/-- Majors 0x10 and 0x11 (08 R226 to R232) on an element with its operands ready: each lane of the result is the lane
operation on the lanes of the sources, FMA, FMS and FNMA read the old destination as the addend and round once, FCLASS
writes the class bytes, FSUM2, FPACK and FUNPACK their words. Conversions and FCMP (08 R233 to R238) on an element with
its operands ready: the destination takes the converted lanes; in mode rs, and only there, the firing's count of draws
goes on by the number of lanes. FEXP2 and FLOG2 give what Table 8-3 says of special inputs, 2^k for an integer k and k for
2^k (R227); elsewhere they round a series of 256 fraction bits, which the model takes for the exact value (log 9). -/
def Obligations.FloatAndConversionResult : Prop :=
  ((∀ i fmt d a b op, floatTwo i = some (fmt, d, a, b, op) → ∀ s t vals,
    Ready s false (sqPops a ++ sqPops b) (sqPush d) t vals →
      exec i s = .next (t.fdst d (byLanes fmt fun j =>
        op (laneFormat fmt) (laneAt fmt (t.fsrc a vals) j) (laneAt fmt (t.fsrc b (sqRest a vals)) j))).advance) ∧
    (∀ i fmt d a op, floatOne i = some (fmt, d, a, op) → ∀ s t vals, Ready s false (sqPops a) (sqPush d) t vals →
      exec i s = .next (t.fdst d (byLanes fmt fun j => op (laneFormat fmt) (laneAt fmt (t.fsrc a vals) j))).advance) ∧
    (∀ i fmt d a b f, fused i = some (fmt, d, a, b, f) → ∀ s t vals,
      Ready s false (sqPops a ++ sqPops b) none t vals →
        exec i s = .next (t.setReg d ((byLanes fmt fun j =>
          let v := fun w => valOf (laneFormat fmt) (laneAt fmt w j)
          roundN (laneFormat fmt) (f ((v (t.fsrc a vals)).mul (v (t.fsrc b (sqRest a vals)))) (v ((t.reg d).truncate 32)))).zeroExtend
            64)).advance) ∧
    (∀ i d a f, floatWord i = some (d, a, f) → ∀ s t vals, Ready s false (sqPops a) (sqPush d) t vals →
      exec i s = .next (t.fdst d (f (t.fsrc a vals))).advance) ∧
    (∀ fmt d a b s t vals, Ready s false (sqPops a ++ sqPops b) (sqPush d) t vals →
      exec (.fpack fmt d a b) s = .next (t.fdst d (packed fmt (t.fsrc a vals) (t.fsrc b (sqRest a vals)))).advance) ∧
    (∀ fmt d a s t vals, Ready s false (sqPops a) none t vals →
      exec (.fclass fmt d a) s = .next (t.setReg d (classesOf (t.showsErratum 1) fmt (t.fsrc a vals))).advance) ∧
    ∀ fm : FFormat, fm ≠ .e2m1 →
      fexp2Lane fm .nan = fm.nan ∧ fexp2Lane fm (.inf true) = 0 ∧ fexp2Lane fm (.inf false) = infinityOf fm false ∧
      (∀ neg e, fexp2Lane fm (.fin neg 0 e) = fm.bias * 2 ^ fm.frac) ∧
      (∀ k : Int, k.natAbs < 1024 → fexp2Lane fm (intVal k) = roundN fm (.fin false 1 k)) ∧
      flog2Lane fm .nan = fm.nan ∧ flog2Lane fm (.inf true) = fm.nan ∧ flog2Lane fm (.inf false) = infinityOf fm false ∧
      (∀ neg e, flog2Lane fm (.fin neg 0 e) = infinityOf fm true) ∧
      (∀ m e, 0 < m → flog2Lane fm (.fin true m e) = fm.nan) ∧
      ∀ (l : Nat) (e : Int), flog2Lane fm (.fin false (2 ^ l) e) = roundN fm (intVal (l + e))) ∧
  ((∀ i rm n d a f, conversion i = some (rm, n, d, a, f) → ∀ s t vals, Ready s false (sqPops a) (sqPush d) t vals →
    exec i s = .next ((t.useDraws rm n).idst d (f t.draw (t.fsrc a vals))).advance) ∧
    (∀ dst rm sgn d a s t vals, Ready s false [] (sqPush d) t vals →
      exec (.icvtf64 dst rm sgn d a) s = .next ((t.useDraws rm 1).fdst d
        (rounded dst rm (t.draw 0) (if sgn then (t.reg a).toInt else (t.reg a).toNat))).advance) ∧
    (∀ cc pd a b s t vals, Ready s false (sqPops a ++ sqPops b) none t vals →
      exec (.fcmp cc pd a b) s = .next (t.setPred pd
        (floatCondition cc (valOf .fp32 (t.fsrc a vals).toNat) (valOf .fp32 (t.fsrc b (sqRest a vals)).toNat))).advance) ∧
    ∀ s rm n k, OnElem s k → ((s.useDraws rm n).elem k).fir.stoch =
      (s.elem k).fir.stoch + (if rm = .rs then BitVec.ofNat 32 n else 0))

/-- The frame of every register-only instruction with its operands ready: no byte of any memory, no special register, no
accumulator and no controller register changes, and of the scalar registers and predicates only the destination. -/
def Obligations.RegisterFrame : Prop :=
  ∀ i sh, shapeOf i = some sh → ∀ s t vals, Ready s sh.ctl sh.pops sh.push t vals →
    ∃ u, exec i s = .next u ∧ SameMemory s u ∧ SameSpecial s u ∧ SameRegs s u sh.regs sh.preds

/-- s0 reads zero and discards writes, p0 reads true and discards writes, and every other register holds what was last
written (06 R155). -/
def Obligations.HardwiredRegisters : Prop :=
  ∀ (s : State) (v : DWord) (b : Bool),
    s.reg 0 = 0 ∧ s.core.pred 0 = true ∧ s.setReg 0 v = s.setCore s.core ∧ s.setPred 0 b = s.setCore s.core ∧
      (∀ r, r ≠ 0 → (s.setReg r v).reg r = v ∧ ∀ q, q ≠ r → (s.setReg r v).reg q = s.reg q) ∧
      (∀ n, n ≠ 0 → (s.setPred n b).core.pred n = b ∧ ∀ q, q ≠ n → (s.setPred n b).core.pred q = s.core.pred q)

/-- Branches, jumps and calls (07 R206 to R208, R210): where each goes, what the link register takes, and that a taken BR
or JMP leaves every innermost level that its target is outside of. -/
def Obligations.ControlTransfer : Prop :=
  ∀ (s : State), let pc := s.core.pc
    (∀ pn p (off : BitVec 22), s.core.pred p ≠ pn → ∃ u, exec (.br pn p off) s = .next u ∧
      u.core.pc = pc + BitVec.ofInt 64 (4 * off.toInt) ∧ u.core.s = s.core.s ∧ u.core.p = s.core.p ∧ OnlyCore s u ∧
      u.core.loops = s.core.loops.dropWhile fun l =>
        decide (u.core.pc.toNat < l.start.toNat ∨ l.stop.toNat < u.core.pc.toNat)) ∧
    (∀ pn p off, s.core.pred p = pn → exec (.br pn p off) s = .next s.advance) ∧
    (∀ off : BitVec 22, ∃ u, exec (.jmp off) s = .next u ∧
      u.core.pc = pc + BitVec.ofInt 64 (4 * off.toInt) ∧ u.core.s = s.core.s ∧ u.core.p = s.core.p ∧ OnlyCore s u ∧
      u.core.loops = s.core.loops.dropWhile fun l =>
        decide (u.core.pc.toNat < l.start.toNat ∨ l.stop.toNat < u.core.pc.toNat)) ∧
    (∀ off : BitVec 22, ∃ u, exec (.call off) s = .next u ∧ OnlyCore s u ∧ u.core.p = s.core.p ∧
      u.core.pc = pc + BitVec.ofInt 64 (4 * off.toInt) ∧ u.core.loops = s.core.loops ∧ u.reg 31 = pc + 4 ∧
      ∀ r, r ≠ 31 → u.reg r = s.reg r) ∧
    (∀ a, ∃ u, exec (.callr a) s = .next u ∧ OnlyCore s u ∧ u.core.p = s.core.p ∧
      u.core.pc = s.reg a ∧ u.core.loops = s.core.loops ∧ u.reg 31 = pc + 4 ∧ ∀ r, r ≠ 31 → u.reg r = s.reg r) ∧
    (∀ a, ∃ u, exec (.jr a) s = .next u ∧ OnlyCore s u ∧ u.core = { s.core with pc := s.reg a }) ∧
    ∃ u, exec .ret s = .next u ∧ OnlyCore s u ∧ u.core = { s.core with pc := s.reg 31 }

/-- Bank and loop rule at the end of an instruction (07 R210), shown by NOP: with no repetition running, the next instruction
stands at PC + 4 unless the innermost level ends here; then it repeats from its start, or the level is deactivated and the
same rule applies to an outer level that ends at the same place. NOP changes nothing else. LOOP (07 R209): where no check of
the rule fails, a count above zero opens a level from PC + 4 to the end and goes on at its start, a count of zero goes on
after the body; nothing else changes. Where a check fails, the core in focus faults and the loop levels of the fault's own
rule apply. That a count of zero leaves an outer level that ends at the same place as it is, is the model's reading (log 46,
DEDUCED); the detail word of the faults is its free value (log 33). -/
def Obligations.NopAndLoopInstructions : Prop :=
  (∀ s, s.core.rpt = none → ∃ u, exec .nop s = .next u ∧ OnlyCore s u ∧ u.core.s = s.core.s ∧ u.core.p = s.core.p ∧
    ((∀ l rest, s.core.loops = l :: rest → l.stop ≠ s.core.pc) → u.core.pc = s.core.pc + 4 ∧ u.core.loops = s.core.loops) ∧
    (∀ l rest, s.core.loops = l :: rest → l.stop = s.core.pc → l.left ≠ 1 →
      u.core.pc = l.start ∧ u.core.loops = { l with left := l.left - 1 } :: rest) ∧
    (∀ l, s.core.loops = [l] → l.stop = s.core.pc → l.left = 1 → u.core.pc = s.core.pc + 4 ∧ u.core.loops = []) ∧
    (∀ l m, s.core.loops = [l, m] → l.stop = s.core.pc → l.left = 1 → m.stop ≠ s.core.pc →
      u.core.pc = s.core.pc + 4 ∧ u.core.loops = [m]) ∧
    (∀ l m, s.core.loops = [l, m] → l.stop = s.core.pc → l.left = 1 → m.stop = s.core.pc → m.left ≠ 1 →
      u.core.pc = m.start ∧ u.core.loops = [{ m with left := m.left - 1 }])) ∧
  (∀ (c : BitVec 5) (body : BitVec 16) (s : State), s.core.rpt = none →
    let pc := s.core.pc
    let stop := pc + BitVec.ofNat 64 (4 * body.toNat)
    let last := s.word stop.toNat
    (stop.toNat + 4 ≤ spaceEnd s → last.extractLsb' 28 4 ≠ 0b1111#4 → s.core.loops.length < 2 →
      (∀ l ∈ s.core.loops, l.stop ≠ pc) →
        ∃ u, exec (.loop c body) s = .next u ∧ OnlyCore s u ∧
          u.core = if s.reg c = 0 then { s.core with pc := stop + if last.extractLsb' 26 6 = 0x3B#6 then 8 else 4 }
            else { s.core with pc := pc + 4, loops := { start := pc + 4, stop := stop, left := s.reg c } :: s.core.loops }) ∧
    (spaceEnd s < stop.toNat + 4 → exec (.loop c body) s = .next (s.raise cEmRange (noDetail cEmRange))) ∧
    (stop.toNat + 4 ≤ spaceEnd s → (last.extractLsb' 28 4 = 0b1111#4 ∨ 2 ≤ s.core.loops.length ∨ ∃ l ∈ s.core.loops, l.stop = pc) →
      exec (.loop c body) s = .next (s.raise cIllegal (noDetail cIllegal))))

/-- RPT (07 R211): when each of the n words that follow passes the fetch checks and is no control transfer and no LIX, and no
active level ends inside, the repeat buffer takes those words and their count, or with a count of zero they are passed over.
Within RPT (07 R211): the buffered instruction that completes is followed by the next one, by the first one again while
repetitions remain, or by the word after the buffer. -/
def Obligations.RepeatInstruction : Prop :=
  (∀ (c : BitVec 5) (m : BitVec 4) (s : State), s.core.rpt = none →
    let pc := s.core.pc
    let n := m.toNat + 1
    let addr := fun j : Nat => pc + BitVec.ofNat 64 (4 * (j + 1))
    (∀ j, j < n → (∃ i, s.fetchAt (addr j) = .ok i) ∧ ¬(0x0C ≤ (s.word (addr j).toNat).toNat / 2 ^ 26 ∧
      (s.word (addr j).toNat).toNat / 2 ^ 26 ≤ 0x0F) ∧ (s.word (addr j).toNat).toNat / 2 ^ 26 ≠ 0x3B) →
    (∀ l ∈ s.core.loops, ¬(pc.toNat ≤ l.stop.toNat ∧ l.stop.toNat ≤ pc.toNat + 4 * n)) →
      ∃ u, exec (.rpt c m) s = .next u ∧ OnlyCore s u ∧
        u.core = if s.reg c = 0 then { s.core with pc := addr n }
          else { s.core with pc := pc + 4, rpt := some {
            pc := pc, words := (List.range n).map fun j => s.word (addr j).toNat, idx := 0, left := s.reg c } }) ∧
  (∀ (s : State) (r : Rpt), s.core.rpt = some r → r.idx < r.words.length →
    let after := r.pc + BitVec.ofNat 64 (4 * (r.words.length + 1))
    (s.advance).core =
      if r.idx + 1 < r.words.length then
        { s.core with pc := r.pc + BitVec.ofNat 64 (4 * (r.idx + 2)), rpt := some { r with idx := r.idx + 1 } }
      else if r.left ≠ 1 then { s.core with pc := r.pc + 4, rpt := some { r with idx := 0, left := r.left - 1 } }
      else { s.core with pc := after, rpt := none })

/-! ## Element memory, exceptions -/

/-- Loads (07 R214 to R220): an aligned access inside the memory of the core in focus writes the little-endian bytes,
extended as the width says, and LDC on an element writes constant word k; a load changes no memory and no other register.
Constant words 240 to 247 read the facts of 01 Table 1-4 for the executing firing's slot, and words 248 to 255 read zero,
whatever element memory holds there (07 R220). -/
def Obligations.LoadResult : Prop :=
  ((∀ i s wd d ea, loadOf s i = some (wd, d, ea) → ea.toNat % (widthInfo wd).1 = 0 →
    ea.toNat + (widthInfo wd).1 ≤ spaceEnd s →
      exec i s = .next (s.setReg d (extended wd (bytesAt s ea.toNat (widthInfo wd).1))).advance) ∧
    (∀ (d : BitVec 5) (n : BitVec 8) s k, OnElem s k →
      exec (.ldc d n) s = .next (s.setReg d (BitVec.ofNat 64 (bytesAt s (4 * n.toNat) 4))).advance) ∧
    ∀ (s : State) (d : BitVec 5) v, OnlyCore s (s.setReg d v).advance ∧ SameRegs s (s.setReg d v).advance [d] []) ∧
  (∀ (s : State) k, OnElem s k → ∀ d : BitVec 5, ∀ n : Nat, n < 16 →
    exec (.ldc d (BitVec.ofNat 8 (240 + n))) s =
      .next (s.setReg d (BitVec.ofNat 64 (if n < 8 then s.shape k (s.elem k).fir.slot n % 2 ^ 32 else 0))).advance)

/-- Stores (07 R214 to R218): an aligned access inside the memory of the core in focus that touches no protected byte
stores the low bytes of its register, lowest first, at the computed address, and changes no other byte of any memory, no
register, no predicate and no special register. -/
def Obligations.StoreResult : Prop :=
  ∀ i s wd d ea, storeOf s i = some (wd, d, ea) → ownMemoryWf s →
    ea.toNat % storeBytesOf wd = 0 → ea.toNat + storeBytesOf wd ≤ spaceEnd s →
    (∀ j, j < storeBytesOf wd → protectedByte s (ea.toNat + j) = false) →
      ∃ u, exec i s = .next u ∧
        (∀ j, j < storeBytesOf wd → rawByte u (ea.toNat + j) = (s.reg d).extractLsb' (8 * j) 8) ∧
        SameMemoryBut s u ea.toNat (storeBytesOf wd) ∧ SameSpecialButSram s u ∧ SameRegs s u [] []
+-------+
Only the number is needed: please work out how many lines in the data contain the string "infinityOf".

3